Around $17 trillion in infrastructure investment is either deployed or committed over the next few years, global chairman of PwC, Mohamed Kande, told an audience at IFS Industrial X Unleashed in New York this week.

In a chat with IFS CEO Mark Moffat, Kande described today’s industrial boardroom as a place of two dominant emotions: excitement about what AI can unlock and genuine fear of missing the train or choosing the wrong technology stack.

The shift, both agreed, is that AI is no longer an IT side project. It has become a core capital-expenditure decision that will determine whether multi-billion-dollar assets remain competitive or turn into stranded white elephants over the next 20–30 years.

From “if” to “how” and fast

Twelve months ago, board-level AI conversations were still centered on back-office efficiency (finance, HR, IT), Kande said. Today, they are about operational reinvention: how to run plants, grids and fleets differently, not just cheaper, he added.

Kande calls this “industrial AI,” AI embedded so deeply into physical infrastructure that the software layer effectively becomes part of the asset itself.

He said that automated inspections, predictive maintenance and remote operations are now discussed in the same breath as capacity expansion and safety.

The stranded-asset risk is real and immediate

Industrial assets are designed for 20–30-year lives; frontier AI technologies evolve on much shorter cycles, Kande warned. Build a new plant or grid extension without an intelligent, upgradable layer, and it risks obsolescence long before the financing is paid off.

Kande cited his recent visit to a South Korean “dark factory,”  fully robotic, lights on only when humans enter. His exact words to the audience: “The future isn’t coming – it’s already here.” Around 18% of industrial companies have moved AI into live operations, he said, and the rest are racing to catch up.

Beyond pilots: What the 5% who scale actually do

Moffat referenced research showing that most AI pilots fail, focusing instead on the small group of organizations that do scale successfully. According to the MIT study he cited, these successful projects share common traits: they are integrated into real workflows, they focus on narrow and high-value use cases, and they have clear paths from pilot to wider deployment.

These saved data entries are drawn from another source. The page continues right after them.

-- ==== Sys2Proof/Machine/VeArith.lean ====
section
/-! DEFINITION. What a vector-engine chain computes (R433 to R438, R442, R443, R446, R447), and one element of the
parameter update (R450). -/

namespace Sys2Proof.Machine

open Sys2Proof

/-! ## Element types (R434) -/

/-- Bits of an element; 0 for a code that names no type. -/
def typeBits (t : Nat) : Nat :=
  match t with
  | 0 => 32
  | 1 => 32
  | 2 => 16
  | 3 => 16
  | 4 => 16
  | 5 => 8
  | 6 => 8
  | 7 => 4
  | 8 => 8
  | 9 => 8
  | _ => 0

/-- The class of a type: float or integer. -/
def typeFloat (t : Nat) : Bool := t == 0 || t == 2 || t == 3 || t == 8 || t == 9

/-- The format of a float type. -/
def typeFmt (t : Nat) : Fmt :=
  match t with
  | 2 => .bf16
  | 3 => .f16
  | 8 => .e4m3
  | 9 => .e5m2
  | _ => .f32

/-- Bytes that n elements take. -/
def typeBytes (t n : Nat) : Nat := (n * typeBits t + 7) / 8

/-- Element i as its lane holds it, 32 bits. -/
def elemAt (t : Nat) (l : List Byte) (i : Nat) : Nat :=
  match t with
  | 0 => f32 (ofF32 (wordAt l (4 * i)))
  | 1 => wordAt l (4 * i)
  | 2 => f32 (Fmt.bf16.decode (halfAt l (2 * i)))
  | 3 => f32 (Fmt.f16.decode (halfAt l (2 * i)))
  | 4 => i32 (signed 16 (halfAt l (2 * i)))
  | 5 => i32 (intElem false false l i)
  | 6 => byteAt l i
  | 7 => i32 (intElem true false l i)
  | 8 => f32 (Fmt.e4m3.decode (byteAt l i))
  | _ => f32 (Fmt.e5m2.decode (byteAt l i))

/-- The lowest and highest value of an integer type. -/
def typeRange (t : Nat) : Int × Int :=
  match t with
  | 4 => (-32768, 32767)
  | 5 => (-128, 127)
  | 6 => (0, 255)
  | 7 => (-8, 7)
  | _ => (-2147483648, 2147483647)

/-- The pattern that a lane value takes in the output type. Float types round to nearest with ties to even. DEDUCED
(log 36). A value that the type does not hold, and a NaN in a narrow type, are free. -/
def narrowTo (t v : Nat) : Nat :=
  if t = 0 then v
  else if typeFloat t then
    match ofF32 v with
    | .nan => veNarrow t v % 2 ^ typeBits t
    | .inf n => if (typeFmt t).infs then (typeFmt t).infPat n else veNarrow t v % 2 ^ typeBits t
    | .fin n m e => match (typeFmt t).pack? n m e false with
      | some p => p
      | none => if (typeFmt t).infs then (typeFmt t).infPat n else veNarrow t v % 2 ^ typeBits t
  else
    let r := typeRange t
    if r.1 ≤ ofI32 v ∧ ofI32 v ≤ r.2 then (ofI32 v % 2 ^ typeBits t).toNat else veNarrow t v % 2 ^ typeBits t

/-- Nibbles in pairs, low nibble first; the high nibble of a last byte that has one element is free. -/
def nibbles : List Nat → List Byte
  | [] => []
  | [a] => [BitVec.ofNat 8 (a + 16 * (veNarrow 7 a % 16))]
  | a :: b :: t => BitVec.ofNat 8 (a + 16 * b) :: nibbles t

/-- Lane values as the bytes of the output type. -/
def packLanes (t : Nat) (l : List Nat) : List Byte :=
  if t = 7 then nibbles (l.map (narrowTo t)) else l.flatMap fun v => leBytes (typeBits t / 8) (narrowTo t v)

/-! ## Stages (R435, R436, R438) -/

structure Stage where
  sop : Nat
  opnd : Nat
  vs : Nat
  trk : Nat
  qfmt : Nat
  imm : Nat
  deriving DecidableEq, Repr

def Stage.of (w : Nat) : Stage :=
  ⟨bits w 63 58, bits w 57 56, bits w 55 53, bits w 52 49, bits w 48 46, bits w 31 0⟩

/-- The header and the stages of a chain. -/
def chainTa (w : List Nat) : Nat := bits (w.getD 0 0) 63 60
def chainTb (w : List Nat) : Nat := bits (w.getD 0 0) 59 56
def chainTout (w : List Nat) : Nat := bits (w.getD 0 0) 55 52
def chainStages (w : List Nat) : List Stage := ((w.drop 1).take (w.getD 0 0 % 16)).map Stage.of

/-- The stage takes an operand y. -/
def Stage.needsY (t : Stage) : Bool := (decide (1 ≤ t.sop) && decide (t.sop ≤ 8)) || t.sop == 0x14

/-- The type that `qfmt` names. -/
def qfmtType (q : Nat) : Nat :=
  match q with
  | 0 => 5
  | 1 => 7
  | 2 => 8
  | _ => 9

/-- The lane's class after a stage; `none` when the stage is invalid for the class before it, or undefined. A stage
that takes y has no meaning with `opnd` 0: its `opnd` is undefined. DEDUCED (log 37). -/
def Stage.after (t : Stage) (fl : Bool) : Option Bool :=
  if t.needsY && t.opnd == 0 then none
  else if t.sop ∈ [0x01, 0x02, 0x03, 0x04, 0x07, 0x08, 0x09, 0x0A, 0x14, 0x19, 0x1A, 0x1B, 0x1D] then some fl
  else if t.sop = 0x1C then if t.vs % 2 = 0 then some fl else none
  else if t.sop ∈ [0x05, 0x06, 0x0B, 0x0C, 0x0D, 0x0E, 0x0F, 0x18, 0x1E] then if fl then some true else none
  else if t.sop = 0x10 then if fl then none else some true
  else if t.sop = 0x11 then if fl then some false else none
  else if t.sop = 0x12 then if fl && decide (t.qfmt ≤ 3) then some (decide (2 ≤ t.qfmt)) else none
  else if t.sop = 0x13 then if t.qfmt ≤ 3 then some true else none
  else none

/-- The class after all stages. -/
def classAfter (l : List Stage) (fl : Bool) : Option Bool := l.foldl (fun c t => c.bind t.after) (some fl)

/-- Some stage takes y from `srcb`. -/
def usesSrcb (w : List Nat) : Bool := (chainStages w).any fun t => t.needsY && t.opnd == 1

/-- The check of R438. -/
def chainOk (w : List Nat) : Bool :=
  decide (typeBits (chainTa w) ≠ 0 ∧ typeBits (chainTout w) ≠ 0 ∧ w.getD 0 0 % 16 ≤ 8) &&
  (!usesSrcb w || typeBits (chainTb w) != 0) &&
  classAfter (chainStages w) (typeFloat (chainTa w)) == some (typeFloat (chainTout w)) &&
  (chainStages w).all fun t => t.sop != 0x12 || qfmtType t.qfmt == chainTout w

/-! ## Lanes (R436, R437, R447) -/

/-- A NaN or an infinity. -/
def oddF32 (v : Nat) : Bool := !(ofF32 v).isFinite

/-- Both are zeros, of different sign. -/
def mixedZeros (a b : Nat) : Bool := (a == 0 && b == 0x80000000) || (a == 0x80000000 && b == 0)

/-- |v| of an FP32 pattern. -/
def absF32 (v : Nat) : Nat := v % 2 ^ 31

/-- An operation of a float lane. -/
def floatOp (sop imm x y : Nat) : Nat :=
  match sop with
  | 0x01 => fadd x y
  | 0x02 => fsub x y
  | 0x03 => fsub y x
  | 0x04 => fmul x y
  | 0x05 => fdiv (ofF32 x) (ofF32 y)
  | 0x06 => ffma x y imm
  | 0x07 => if (ofF32 x).isNan || (ofF32 y).isNan then f32 .nan
      else if mixedZeros x y then veOpen sop x y % 2 ^ 32 else if laneLt true x y then y else x
  | 0x08 => if (ofF32 x).isNan || (ofF32 y).isNan then f32 .nan
      else if mixedZeros x y then veOpen sop x y % 2 ^ 32 else if laneLt true y x then y else x
  | 0x09 => if laneLt true x 0 || x == 0x80000000 then 0 else x
  | 0x0A => if (ofF32 imm).isNan then veOpen sop x imm % 2 ^ 32
      else if laneLt true (absF32 imm) x then absF32 imm
      else if laneLt true x (absF32 imm + 2 ^ 31) then absF32 imm + 2 ^ 31 else x
  | _ => veFunction sop x

/-- An operation of an integer lane. -/
def intOp (sop imm x y : Nat) : Nat :=
  match sop with
  | 0x01 => (x + y) % 2 ^ 32
  | 0x02 => (x + 2 ^ 32 - y) % 2 ^ 32
  | 0x03 => (y + 2 ^ 32 - x) % 2 ^ 32
  | 0x04 => x * y % 2 ^ 32
  | 0x07 => if ofI32 x < ofI32 y then y else x
  | 0x08 => if ofI32 y < ofI32 x then y else x
  | 0x09 => if ofI32 x < 0 then 0 else x
  | 0x0A => let b : Int := (ofI32 imm).natAbs
      if b < ofI32 x then i32 b else if ofI32 x < -b then i32 (-b) else x
  | _ => x

/-- f of R447. -/
def qfmtTop (q : Nat) : Flt :=
  match q with
  | 0 => .ofInt 127
  | 1 => .ofInt 7
  | 2 => .ofInt 448
  | _ => .ofInt 57344

/-- r and d of a tracker (R447). -/
def quantR (q : Nat) (t : Tracker) : Nat := if t.r = 0 then 0x3F800000 else fdiv (qfmtTop q) (ofF32 t.r)
def quantD (q : Nat) (t : Tracker) : Nat := if t.r = 0 then 0x3F800000 else fdiv (ofF32 t.r) (qfmtTop q)

/-- `QNT` of a lane (R447): the lane, and whether the element was clamped or a NaN. The product is rounded once. -/
def qnt (q : Nat) (t : Tracker) (x : Nat) : Nat × Bool :=
  let top := qfmtTop q
  match (ofF32 x).mul (ofF32 (quantR q t)) with
  | .nan => (0, true)
  | .inf n =>
    (if q ≤ 1 then i32 ((if n then -1 else 1) * top.toInt) else f32 (if n then top.neg else top), true)
  | .fin n m e =>
    if q ≤ 1 then
      let v := nearestInt n m e
      if top.toInt < v then (i32 top.toInt, true) else if v < -top.toInt then (i32 (-top.toInt), true) else (i32 v, false)
    else
      let f := if q = 2 then Fmt.e4m3 else Fmt.e5m2
      let r := rne (f.mb + 1) f.emin m e false
      if top.lt (.fin false r.1 r.2) then (f32 (if n then top.neg else top), true) else (f32 (.fin n r.1 r.2), false)

/-! ## A pass (R436, R442, R443, R446) -/

/-- Where a pass stands after some stages: lanes with their active marks, the class, the effects, and whether a lane
met or produced a NaN or an infinity. -/
structure Pass where
  lanes : List (Nat × Bool)
  fl : Bool
  fx : List Fx
  odd : Bool

/-- The values of the active elements with their places. -/
def Pass.active (p : Pass) : List (Nat × Nat) := (p.lanes.zipIdx.filter fun e => e.1.2).map fun e => (e.1.1, e.2)

/-- The sums of the 128 lanes, each element through f, in ascending order. -/
def laneSums (f : Nat → Nat) (l : List (Nat × Nat)) : Tab Nat :=
  l.foldl (fun t e => Tab.set 0 t (e.2 % 128) (fadd (Tab.get 0 t (e.2 % 128)) (f e.1))) []

/-- The fixed tree of R442: neighbours, then pairs of those. -/
def treeSum : Nat → List Nat → List Nat
  | 0, l => l
  | k + 1, l => treeSum k (pairs l)
where
  /-- Neighbours added. -/
  pairs : List Nat → List Nat
    | a :: b :: t => fadd a b :: pairs t
    | l => l

/-- The value that is greatest, or least, with the lowest place. -/
def extreme (fl isMax : Bool) (l : List (Nat × Nat)) : Option (Nat × Nat) :=
  (l.filter fun e => !(fl && (ofF32 e.1).isNan)).foldl (fun m e => match m with
    | none => some e
    | some b => if (if isMax then laneLt fl b.1 e.1 else laneLt fl e.1 b.1) then some e else m) none

/-- The largest finite magnitude. -/
def largest (l : List (Nat × Nat)) : Option Nat :=
  (l.filter fun e => (ofF32 e.1).isFinite).foldl (fun m e => match m with
    | none => some (absF32 e.1)
    | some b => if laneLt true b (absF32 e.1) then some (absF32 e.1) else m) none

/-- A sum of a reduction, and whether a lane of it is not finite. -/
def reduceSum (fl : Bool) (f : Nat → Nat) (l : List (Nat × Nat)) : Nat × Bool :=
  if fl then
    let t := laneSums f l
    let v := (List.range 128).map (Tab.get 0 t)
    ((treeSum 7 v).getD 0 0, v.any oddF32)
  else ((l.map fun e => f e.1).foldl (· + ·) 0 % 2 ^ 32, false)

/-- One stage, with y for each element. -/
def Pass.stage (k : Core) (p : Pass) (t : Stage) (ys : List Nat) (mixed : Bool) : Pass :=
  let met := p.fl && t.needsY && t.sop != 0x14 && !mixed && ys.any oddF32
  let zip := fun (f : Nat → Nat → Nat) => List.zipWith (fun (x : Nat × Bool) y => (f x.1 y, x.2)) p.lanes ys
  let done := fun (fl : Bool) (l : List (Nat × Bool)) =>
    { p with fl := fl, lanes := l, odd := p.odd || met || (fl && l.any fun x => oddF32 x.1) }
  match t.sop with
  | 0x10 => done true (p.lanes.map fun x => (f32 (.ofInt (ofI32 x.1)), x.2))
  | 0x11 => done false (p.lanes.map fun x => match ofF32 x.1 with
      | .nan => (0, x.2)
      | .inf n => (if n then 2147483648 else 2147483647, x.2)
      | .fin n m e => ((sat32 (nearestInt n m e)).1, x.2))
  | 0x12 =>
    let l := p.lanes.map fun x => (qnt t.qfmt (k.tracker t.trk) x.1, x.2)
    let n := (l.filter fun x => x.1.2 && x.2).length
    let r := done (decide (2 ≤ t.qfmt)) (l.map fun x => (x.1.1, x.2))
    if n = 0 then r else { r with fx := p.fx ++ [.vs (.cnt t.vs n), .veSaturated n] }
  | 0x13 =>
    let d := ofF32 (quantD t.qfmt (k.tracker t.trk))
    done true (p.lanes.map fun x => (f32 ((if p.fl then ofF32 x.1 else .ofInt (ofI32 x.1)).mul d), x.2))
  | 0x14 => { p with lanes := List.zipWith (fun x y => (x.1, x.2 && y != 0)) p.lanes ys }
  | 0x18 => match largest p.active with
      | some v => { p with fx := p.fx ++ [.vs (.amax t.trk v)] }
      | none => p
  | 0x19 =>
    if p.active.isEmpty then p
    else
      let r := reduceSum p.fl id p.active
      { p with fx := p.fx ++ [.vs (.sum t.vs p.fl r.1)], odd := p.odd || r.2 }
  | 0x1A => { p with fx := p.fx ++ [.vs (.best t.vs p.fl true ((extreme p.fl true p.active).map Prod.fst))] }
  | 0x1B => { p with fx := p.fx ++ [.vs (.best t.vs p.fl false ((extreme p.fl false p.active).map Prod.fst))] }
  | 0x1C => { p with fx := p.fx ++ [.vs (.arg t.vs p.fl (extreme p.fl true p.active) p.lanes.length)] }
  | 0x1D =>
    { p with fx := p.fx ++ [.vs (.cnt t.vs (p.active.filter fun e => laneLt p.fl t.imm e.1).length)] }
  | 0x1E =>
    if p.active.isEmpty then p
    else
      let r := reduceSum true (fun x => fmul x x) p.active
      { p with fx := p.fx ++ [.vs (.sum t.vs true r.1)], odd := p.odd || r.2 }
  | sop =>
    if mixed then done p.fl (zip fun x y => veOpen sop x y % 2 ^ 32)
    else if p.fl then done true (zip (floatOp sop t.imm)) else done false (zip (intOp sop t.imm))

/-- A chain passes over the elements of `srca` with those of `srcb`. -/
def runChain (k : Core) (w : List Nat) (xs bs : List Nat) : Pass :=
  let fl := typeFloat (chainTa w)
  (chainStages w).foldl (fun p t =>
    let ys := match t.opnd with
      | 1 => bs
      | 2 => xs.map fun _ => t.imm
      | 3 => xs.map fun _ => k.vsAt t.vs
      | _ => xs.map fun _ => 0
    p.stage k t ys (t.opnd == 1 && typeFloat (chainTb w) != p.fl))
    ⟨xs.map fun x => (x, true), fl, [], fl && xs.any oddF32⟩

/-! ## The parameter update (R449, R450) -/

/-- The constants of an update record. -/
structure Upd where
  opt : Nat
  lr : Nat
  wd : Nat
  beta1 : Nat
  beta2 : Nat
  eps : Nat
  gscale : Nat
  bc1 : Nat
  bc2 : Nat
  deriving DecidableEq, Repr

def Upd.of (w : List Nat) : Upd :=
  let at' := fun i => w.getD i 0
  ⟨bits (at' 0) 63 56, bits (at' 1) 31 0, bits (at' 1) 63 32, bits (at' 2) 31 0, bits (at' 2) 63 32, bits (at' 3) 31 0,
    bits (at' 3) 63 32, bits (at' 4) 31 0, bits (at' 4) 63 32⟩

/-- p, m and v of one element after the update, and every FP32 value formed on the way. -/
def Upd.step (u : Upd) (p g m v : Nat) : (Nat × Nat × Nat) × List Nat :=
  let g := fmul g u.gscale
  let wp := fmul u.wd p
  match u.opt with
  | 0 =>
    let t := fadd g wp
    let d := fmul u.lr t
    let p' := fsub p d
    ((p', m, v), [g, wp, t, d, p'])
  | 1 =>
    let m' := ffma u.beta1 m g
    let t := fadd m' wp
    let d := fmul u.lr t
    let p' := fsub p d
    ((p', m', v), [g, wp, m', t, d, p'])
  | _ =>
    let g1 := fmul (fsub 0x3F800000 u.beta1) g
    let g2 := fmul (fmul (fsub 0x3F800000 u.beta2) g) g
    let m' := ffma u.beta1 m g1
    let v' := ffma u.beta2 v g2
    let root := fadd (fsqrt (ofF32 (fmul v' u.bc2))) u.eps
    let q := fdiv (ofF32 (fmul m' u.bc1)) (ofF32 root)
    let t := fadd q wp
    let d := fmul u.lr t
    let p' := fsub p d
    ((p', m', v'), [g, wp, g1, g2, m', v', root, q, t, d, p'])

end Sys2Proof.Machine
end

Both speakers emphasized that boards are now asking for operational metrics and scale-up plans, not just demonstrations. The message was practical rather than promotional; a checklist of what works in the minority of cases that succeed.

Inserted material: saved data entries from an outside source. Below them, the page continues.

-- ==== Sys2Proof/Certificates/Slice0/Obligations.lean ====
section
/-! DEFINITION. The statements for the provers: what the block's commands do, by the numbered rules of the specification. -/

open Sys2Proof (Instr Byte Path Opnd XIns AIns CIns Eng Ecc Msg Measure MemError MemCell Requester AddUpdate KernelReport ImageVerdict
  PowerSample GroupRef RemoteWr Flit HelloMsg
  Packet TwinPeer Heartbeat InputRec BootVerdict BootReport SleepAns WakeKind SpdmReq ReleaseReq PkeCmd Binding)

open Sys2Proof.Machine

/-! ## The whole block -/

/-- A step with command c at the front of the queue is `exec` of c with the queue's rest; on an empty queue it lets one
period of the time reference pass (the model's choice, log 9). -/
def Obligations.StepRunsFront : Prop :=
  (∀ (c : Instr) (q : List Instr) (s : State),
    step { s with pending := c :: q } = exec c { s with pending := q }) ∧
  ∀ s : State, s.pending = [] → step s = .next (idle s)

/-- A command answers a next state exactly when the units it names exist, and takes nothing from the queue and puts
nothing into it; every other command stops with `noSuchUnit`. -/
def Obligations.OnlyMissingUnitsStop : Prop :=
  ∀ (c : Instr) (s : State),
    (c.wellFormed = true → ∃ t, exec c s = .next t ∧ t.pending = s.pending) ∧
    (c.wellFormed = false → exec c s = .fault .noSuchUnit)

/-- The headline. From every state whose waiting commands name units that exist, a step answers a next state, takes
the first command of the queue and no other, and keeps that invariant; so a run through the whole queue meets no
fault and no refusal. -/
def Obligations.QueueRunsThrough : Prop :=
  (∀ s : State, s.queueOk = true → ∃ t, step s = .next t ∧ t.pending = s.pending.tail ∧ t.queueOk = true) ∧
  ∀ s : State, s.queueOk = true → ∃ t : State, Host.Core.run Sys2Proof.core s.pending.length s = .next t ∧ t.pending = []

/-- Every step keeps memory, the marks of poisoned words and the dictionary in canonical form, so that equal contents are equal
data in every state that a run reaches (the model's representation, log 2). -/
def Obligations.MemoryStaysCanonical : Prop :=
  ∀ s t : State, s.canonical = true → step s = .next t → t.canonical = true

/-- The invariants hold after reset: nothing waits, memory has its canonical form and lists nothing, and every entry of
the dictionary reads its default. -/
def Obligations.ResetHolds : Prop :=
  State.reset.queueOk = true ∧ State.reset.canonical = true ∧ (∀ k, rdByte State.reset k = 0) ∧
    ∀ k, rd State.reset k = dictDefault k

/-! ## Memory and the dictionary -/

/-- A write keeps the canonical form of memory, and of two memories with it those that read alike are equal; the bytes
written read back in their places, and every other byte reads as before (the model's memory, log 2). -/
def Obligations.MemoryReadsBack : Prop :=
  ∀ (s : State) (k : Nat) (d : List Byte), Memory.wf s.mem = true →
    Memory.wf (wrBytes s k d).mem = true ∧ rdBytes (wrBytes s k d) k d.length = d ∧
    (∀ a, a < k ∨ k + d.length ≤ a → rdByte (wrBytes s k d) a = rdByte s a) ∧
    (∀ lo hi, Memory.wf (zeroFill s lo hi).mem = true ∧
      ∀ a, rdByte (zeroFill s lo hi) a = if lo ≤ a ∧ a < hi then 0 else rdByte s a) ∧
    ∀ t : State, Memory.wf t.mem = true → (∀ a, rdByte t a = rdByte s a) → t.mem = s.mem

/-! ## The control core (R271 to R284) -/

/-- `MOVI`, `ADDI`, `ALU`, `GETLC` and `GETVS` write their result into xd in one beat (R271, R272). A shift by 64 or more
leaves its result open (log 48), and of it nothing is said here but that it is written.

`BCC` and `BRF` go to pc + imm14 in two beats when their condition holds, and on in one beat when it does not; `JMP`
goes to imm18 in two beats; none of them writes a register (R271, R272). Targets count modulo 2^18 (log 28). -/
def Obligations.ControlComputes : Prop :=
  (∀ (s : State) (c : Nat) (i : CIns), ControlFree s c →
      let k := core s c
      let imm : BitVec 14 := i.imm.truncate 14
      let result := fun (n : Instr) (v : BitVec 64) =>
        ∃ t, exec n s = .next t ∧ Wrote s t c (k.pc + 1) (k.cbeat + 1) i.xd v
      result (.movi c i) (i.imm.signExtend 64) ∧
      result (.addi c i) (k.xw i.xa + imm.signExtend 64) ∧
      result (.getlc c i) (BitVec.ofNat 64 (Tab.get 0 k.lc (imm.toNat % 8))) ∧
      result (.getvs c i) (BitVec.ofNat 64 (Tab.get 0 k.vsSnap (imm.toNat % 8))) ∧
      (imm.toNat % 8 = 0 → result (.alu c i) (k.xw i.xa + k.xw i.xb)) ∧
      (imm.toNat % 8 = 1 → result (.alu c i) (k.xw i.xa - k.xw i.xb)) ∧
      (imm.toNat % 8 = 2 → result (.alu c i) (k.xw i.xa &&& k.xw i.xb)) ∧
      (imm.toNat % 8 = 3 → result (.alu c i) (k.xw i.xa ||| k.xw i.xb)) ∧
      (imm.toNat % 8 = 4 → result (.alu c i) (k.xw i.xa ^^^ k.xw i.xb)) ∧
      (imm.toNat % 8 = 5 → k.x i.xb < 64 → result (.alu c i) (k.xw i.xa <<< k.x i.xb)) ∧
      (imm.toNat % 8 = 6 → k.x i.xb < 64 → result (.alu c i) (k.xw i.xa >>> k.x i.xb)) ∧
      (imm.toNat % 8 = 7 → result (.alu c i) (k.xw i.xa * k.xw i.xb)) ∧
      (5 ≤ imm.toNat % 8 → imm.toNat % 8 ≤ 6 → 64 ≤ k.x i.xb → ∃ v, result (.alu c i) v)) ∧
  (∀ (s : State) (c : Nat) (i : CIns), ControlFree s c →
      let k := core s c
      let a := k.xw i.xa
      let b := k.xw i.xb
      let imm : BitVec 14 := i.imm.truncate 14
      let target := (BitVec.ofNat 18 k.pc + imm.signExtend 18).toNat
      let goes := fun (n : Instr) (taken : Bool) =>
        ∃ t, exec n s = .next t ∧
          Wrote s t c (if taken then target else k.pc + 1) (k.cbeat + if taken then 2 else 1) 0 0
      (i.xd = 0 → goes (.bcc c i) (a == b)) ∧ (i.xd = 1 → goes (.bcc c i) (a != b)) ∧
      (i.xd = 2 → goes (.bcc c i) (a.slt b)) ∧ (i.xd = 3 → goes (.bcc c i) (a.ult b)) ∧
      (i.xd = 4 → goes (.bcc c i) (!a.slt b)) ∧ (i.xd = 5 → goes (.bcc c i) (!a.ult b)) ∧
      goes (.brf c i) ((i.xd % 2 == 1 && k.flag 0) || (i.xd / 2 % 2 == 1 && k.flag 1) ||
        (i.xd / 4 % 2 == 1 && k.flag 2) || (i.xd / 8 % 2 == 1 && k.flag 3)) ∧
      ∃ t, exec (.jmp c i) s = .next t ∧ Wrote s t c i.imm.toNat (k.cbeat + 2) 0 0)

“Jump In” but with controls

Kande advised directors to “jump in.”

“Whoever isn’t making mistakes right now isn’t trying hard enough.” Speed beats perfection, but governance cannot be an afterthought, he claimed, adding that in safety-critical environments, where a bad decision can stop a supply chain or endanger lives, that means ring-fenced experiments, full audit trails and pre-defined stop-loss triggers.

Vendor lock-in is another obvious boardroom concern, he says, hard-wiring a single proprietary stack into billion-dollar assets is a bet on skills availability, regulatory acceptance and the vendor’s long-term survival.

Mark added that industrial AI is for the majority of industrial workers who work on the shop floor, or up a tower, not at desks, and the primary driver is the augmentation of a stretched, ageing workforce rather than wholesale replacement.

The new boardroom imperative

For companies staring at trillions in committed capex, AI has become an infrastructure choice, not a software choice, the speakers stressed.

They emphasized that the question is no longer whether to embed intelligence, but which version of the intelligent layer they are prepared to live with for the next three decades.

Kande concluded: “You do not invest $17 trillion in a space without an outcome. Innovation is coming.”